Jenn progressed into the England set-up in the early 1990s and represented England in a four-team international tournament in Toronto in 1993, where the side finished as winners. By 1994 she had established herself in the senior England team as a flanker, winning three caps and being described as an England regular.

She was part of the England squad during the 1994 season, when the team won the Women’s World Championship in Edinburgh, later recognised as the 1994 Women's Rugby World Cup. She played in matches against Russia, Scotland and Canada.

In addition to her international career, Jenn was selected for invitational representative rugby, including appearances for the Nomads XV.

By the mid-1990s Jenn was playing for Richmond Women, one of the leading clubs in England having moved from Crawley. She played in major domestic fixtures, including Richmond’s run to the National Cup in 1996, where she contributed both defensively and in attack, including scoring in a cup quarter-final. In 1997 she appeared for Richmond against Crawley, facing her sister Sarah in a competitive fixture.

==Playing style==
Jenn was primarily a flanker, although early in her career she also appeared in the backs. Contemporary reports described her as a committed and physical player, noted for her tackling, work rate and effectiveness both in defence and support play.

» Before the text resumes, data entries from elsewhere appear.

-- ==== Sys2Proof/Machine/Dispatch.lean ====
section
/-!
DEFINITION. One arm per command, in the table's order.
-/

namespace Sys2Proof.Machine
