/-- Message `x` goes to link `k` (R295, R303, R304): a link that is not UP carries nothing; behind a full replay buffer it waits, last; a short one with nothing
before it leaves as its DATA cell and the TAG cell of its segment. -/
def sendsOn (u t : Mach) (k : Nat) (x : OutMsg) : Prop :=
  let l := u.link k
  let out := (t.link k).replay.drop l.replay.length
  (u.linkUp k = false → t.links = u.links ∧ t.lanes = u.lanes)
  ∧ (u.linkUp k = true → 1024 ≤ l.replay.length → (t.link k).txq = l.txq ++ [⟨x, false, x.bytes⟩] ∧ (t.link k).replay = l.replay)
  ∧ (u.linkUp k = true → l.txq = [] → l.opened = [] → l.segTx + 2 < 2 ^ 48 → l.replay.length < 1023 → x.bytes ≠ [] → x.bytes.length ≤ 64 →
    (t.link k).txq = [] ∧ (t.link k).replay.take l.replay.length = l.replay ∧ (out.map fun y => (y.cell.lseq, y.cell.typ)) = [(l.next, 1), ((l.next + 1) % 65536, 2)]
    ∧ ∀ y ∈ out.take 1, y.cell.ch = x.ch % 8 ∧ y.cell.first = true ∧ y.cell.last = true ∧ y.cell.len = x.bytes.length)

/-- A step answers a next state. -/
def safeStep (s : State) : Prop := ∃ t, step s = .next t

end Sys2Proof.Machine
end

==Media and public profile==
Jenn was featured in a Daily Express profile following England’s 1994 world title and in 1996 she appeared on ITV’s On Your Marks, hosted by Kriss Akabusi, promoting rugby in the south of England.

==Professional and personal life==
Alongside her rugby career, Jenn worked for Crawley Borough Council in housing and homelessness services.

Following her marriage in 2001, she has been known as Kathy Garson. She and her husband have four children. In later years she has remained associated with rugby at community level and has appeared at club events as a former England international.